§ How to complete this task: Among the records that follow, set down only the lines from the one containing "(r : DirectReg)" to the one containing "inductive Refusal", both included, exactly.
------ Supplied information
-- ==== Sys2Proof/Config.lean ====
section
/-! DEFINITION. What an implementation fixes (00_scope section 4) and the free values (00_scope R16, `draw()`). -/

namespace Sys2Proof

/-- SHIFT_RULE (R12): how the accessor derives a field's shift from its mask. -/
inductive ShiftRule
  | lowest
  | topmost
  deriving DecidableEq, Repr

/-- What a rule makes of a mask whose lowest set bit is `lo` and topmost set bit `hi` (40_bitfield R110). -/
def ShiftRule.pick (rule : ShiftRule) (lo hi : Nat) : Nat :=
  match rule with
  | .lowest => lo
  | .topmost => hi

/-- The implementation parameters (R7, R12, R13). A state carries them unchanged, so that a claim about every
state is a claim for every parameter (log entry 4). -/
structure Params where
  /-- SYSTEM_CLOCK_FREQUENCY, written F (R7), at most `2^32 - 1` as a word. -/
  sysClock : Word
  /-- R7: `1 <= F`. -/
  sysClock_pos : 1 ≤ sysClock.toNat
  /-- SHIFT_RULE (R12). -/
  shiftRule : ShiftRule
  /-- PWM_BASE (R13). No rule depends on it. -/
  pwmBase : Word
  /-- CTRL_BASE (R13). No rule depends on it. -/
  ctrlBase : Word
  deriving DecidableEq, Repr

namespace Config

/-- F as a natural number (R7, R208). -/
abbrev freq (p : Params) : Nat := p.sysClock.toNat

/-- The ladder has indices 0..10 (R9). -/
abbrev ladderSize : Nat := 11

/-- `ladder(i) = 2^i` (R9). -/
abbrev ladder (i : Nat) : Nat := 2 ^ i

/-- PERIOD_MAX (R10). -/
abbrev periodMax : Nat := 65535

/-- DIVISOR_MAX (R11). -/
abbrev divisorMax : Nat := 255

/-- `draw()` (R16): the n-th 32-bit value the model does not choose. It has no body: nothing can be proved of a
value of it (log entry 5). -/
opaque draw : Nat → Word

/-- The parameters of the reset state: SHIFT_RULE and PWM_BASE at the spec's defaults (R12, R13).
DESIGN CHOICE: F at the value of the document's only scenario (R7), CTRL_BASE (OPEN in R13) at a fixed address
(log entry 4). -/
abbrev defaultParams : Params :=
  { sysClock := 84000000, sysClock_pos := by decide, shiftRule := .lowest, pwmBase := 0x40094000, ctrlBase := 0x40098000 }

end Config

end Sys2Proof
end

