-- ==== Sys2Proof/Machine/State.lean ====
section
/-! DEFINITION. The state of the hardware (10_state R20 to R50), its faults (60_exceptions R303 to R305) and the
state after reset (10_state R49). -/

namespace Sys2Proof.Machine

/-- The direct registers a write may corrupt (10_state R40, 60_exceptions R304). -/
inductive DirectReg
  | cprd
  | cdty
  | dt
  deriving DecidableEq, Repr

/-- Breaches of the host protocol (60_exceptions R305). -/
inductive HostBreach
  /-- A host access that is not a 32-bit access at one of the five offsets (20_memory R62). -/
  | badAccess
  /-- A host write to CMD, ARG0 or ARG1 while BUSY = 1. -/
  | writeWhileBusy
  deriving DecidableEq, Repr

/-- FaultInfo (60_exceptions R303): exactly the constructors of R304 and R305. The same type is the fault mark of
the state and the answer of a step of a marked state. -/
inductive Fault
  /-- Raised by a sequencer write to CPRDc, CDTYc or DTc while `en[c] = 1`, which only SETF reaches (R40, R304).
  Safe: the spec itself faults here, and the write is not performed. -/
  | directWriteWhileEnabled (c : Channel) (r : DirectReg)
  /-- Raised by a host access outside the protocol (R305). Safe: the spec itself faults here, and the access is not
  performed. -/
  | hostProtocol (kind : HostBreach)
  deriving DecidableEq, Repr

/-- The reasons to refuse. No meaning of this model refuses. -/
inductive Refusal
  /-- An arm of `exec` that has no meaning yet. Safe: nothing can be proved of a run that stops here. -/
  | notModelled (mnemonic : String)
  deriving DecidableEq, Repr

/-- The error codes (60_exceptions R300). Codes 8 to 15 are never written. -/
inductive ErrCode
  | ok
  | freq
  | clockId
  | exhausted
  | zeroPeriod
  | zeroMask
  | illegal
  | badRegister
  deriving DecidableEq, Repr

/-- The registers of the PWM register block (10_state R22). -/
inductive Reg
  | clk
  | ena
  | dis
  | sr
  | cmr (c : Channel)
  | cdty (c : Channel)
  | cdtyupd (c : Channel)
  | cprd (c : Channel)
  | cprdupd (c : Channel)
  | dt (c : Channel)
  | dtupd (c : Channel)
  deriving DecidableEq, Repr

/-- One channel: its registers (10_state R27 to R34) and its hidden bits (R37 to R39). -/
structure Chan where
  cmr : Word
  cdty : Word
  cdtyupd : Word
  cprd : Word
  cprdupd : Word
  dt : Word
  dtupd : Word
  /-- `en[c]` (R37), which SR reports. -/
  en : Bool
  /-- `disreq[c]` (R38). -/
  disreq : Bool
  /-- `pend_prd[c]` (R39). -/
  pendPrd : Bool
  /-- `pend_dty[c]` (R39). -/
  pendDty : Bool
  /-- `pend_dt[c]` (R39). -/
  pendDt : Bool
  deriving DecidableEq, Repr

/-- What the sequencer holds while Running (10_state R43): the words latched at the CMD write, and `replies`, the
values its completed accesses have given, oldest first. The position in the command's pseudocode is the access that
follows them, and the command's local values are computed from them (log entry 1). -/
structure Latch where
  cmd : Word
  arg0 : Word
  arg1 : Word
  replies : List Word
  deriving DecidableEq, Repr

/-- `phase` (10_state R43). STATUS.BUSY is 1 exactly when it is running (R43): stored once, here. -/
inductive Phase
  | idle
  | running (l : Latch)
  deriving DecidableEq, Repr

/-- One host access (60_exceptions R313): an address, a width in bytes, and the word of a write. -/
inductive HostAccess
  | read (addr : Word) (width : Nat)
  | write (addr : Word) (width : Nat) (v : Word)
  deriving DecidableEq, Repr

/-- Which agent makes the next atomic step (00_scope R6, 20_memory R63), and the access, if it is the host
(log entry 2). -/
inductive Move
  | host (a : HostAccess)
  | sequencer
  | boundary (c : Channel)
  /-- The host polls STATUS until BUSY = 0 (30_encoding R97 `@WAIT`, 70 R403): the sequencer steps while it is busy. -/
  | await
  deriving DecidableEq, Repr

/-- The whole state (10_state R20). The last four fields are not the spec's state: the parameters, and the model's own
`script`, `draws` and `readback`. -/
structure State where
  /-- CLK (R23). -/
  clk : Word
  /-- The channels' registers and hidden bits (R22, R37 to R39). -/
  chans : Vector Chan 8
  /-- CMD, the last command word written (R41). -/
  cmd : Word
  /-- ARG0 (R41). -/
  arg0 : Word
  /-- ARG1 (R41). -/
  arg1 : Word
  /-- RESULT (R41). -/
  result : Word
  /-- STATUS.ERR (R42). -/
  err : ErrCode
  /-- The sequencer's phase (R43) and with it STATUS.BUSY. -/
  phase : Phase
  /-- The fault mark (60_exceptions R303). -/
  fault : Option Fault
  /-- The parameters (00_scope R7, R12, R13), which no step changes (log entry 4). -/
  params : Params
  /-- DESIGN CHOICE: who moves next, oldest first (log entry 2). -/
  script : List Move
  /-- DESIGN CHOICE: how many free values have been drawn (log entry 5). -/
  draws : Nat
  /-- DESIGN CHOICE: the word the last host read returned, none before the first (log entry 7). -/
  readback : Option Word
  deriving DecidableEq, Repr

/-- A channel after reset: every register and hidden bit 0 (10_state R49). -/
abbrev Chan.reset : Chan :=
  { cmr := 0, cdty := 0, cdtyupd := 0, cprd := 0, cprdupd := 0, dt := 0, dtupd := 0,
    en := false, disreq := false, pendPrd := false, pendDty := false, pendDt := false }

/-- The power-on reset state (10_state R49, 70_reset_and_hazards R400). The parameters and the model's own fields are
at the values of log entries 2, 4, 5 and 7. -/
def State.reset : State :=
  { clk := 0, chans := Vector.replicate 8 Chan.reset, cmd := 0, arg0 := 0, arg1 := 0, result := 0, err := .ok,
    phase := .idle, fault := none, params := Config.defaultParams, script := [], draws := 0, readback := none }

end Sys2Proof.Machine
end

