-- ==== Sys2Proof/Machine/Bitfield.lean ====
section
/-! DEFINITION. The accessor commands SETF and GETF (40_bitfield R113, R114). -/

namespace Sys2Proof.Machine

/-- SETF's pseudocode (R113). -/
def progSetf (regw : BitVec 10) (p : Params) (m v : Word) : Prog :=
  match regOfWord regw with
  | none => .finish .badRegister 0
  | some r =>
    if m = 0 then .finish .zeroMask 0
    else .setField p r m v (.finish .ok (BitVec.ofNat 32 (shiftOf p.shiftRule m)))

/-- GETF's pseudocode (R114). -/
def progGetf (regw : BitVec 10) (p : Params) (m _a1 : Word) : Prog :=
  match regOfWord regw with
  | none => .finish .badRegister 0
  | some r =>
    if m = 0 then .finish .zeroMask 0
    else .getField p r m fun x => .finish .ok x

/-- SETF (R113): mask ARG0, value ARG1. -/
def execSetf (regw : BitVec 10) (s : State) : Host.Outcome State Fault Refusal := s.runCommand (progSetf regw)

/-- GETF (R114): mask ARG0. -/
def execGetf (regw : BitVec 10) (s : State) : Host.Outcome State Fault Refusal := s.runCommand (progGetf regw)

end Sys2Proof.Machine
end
------------
§ Finished exercise:
  | directWriteWhileEnabled (c : Channel) (r : DirectReg)
  /-- Raised by a host access outside the protocol (R305). Safe: the spec itself faults here, and the access is not
  performed. -/
  | hostProtocol (kind : HostBreach)
  deriving DecidableEq, Repr

/-- The reasons to refuse. No meaning of this model refuses. -/
inductive Refusal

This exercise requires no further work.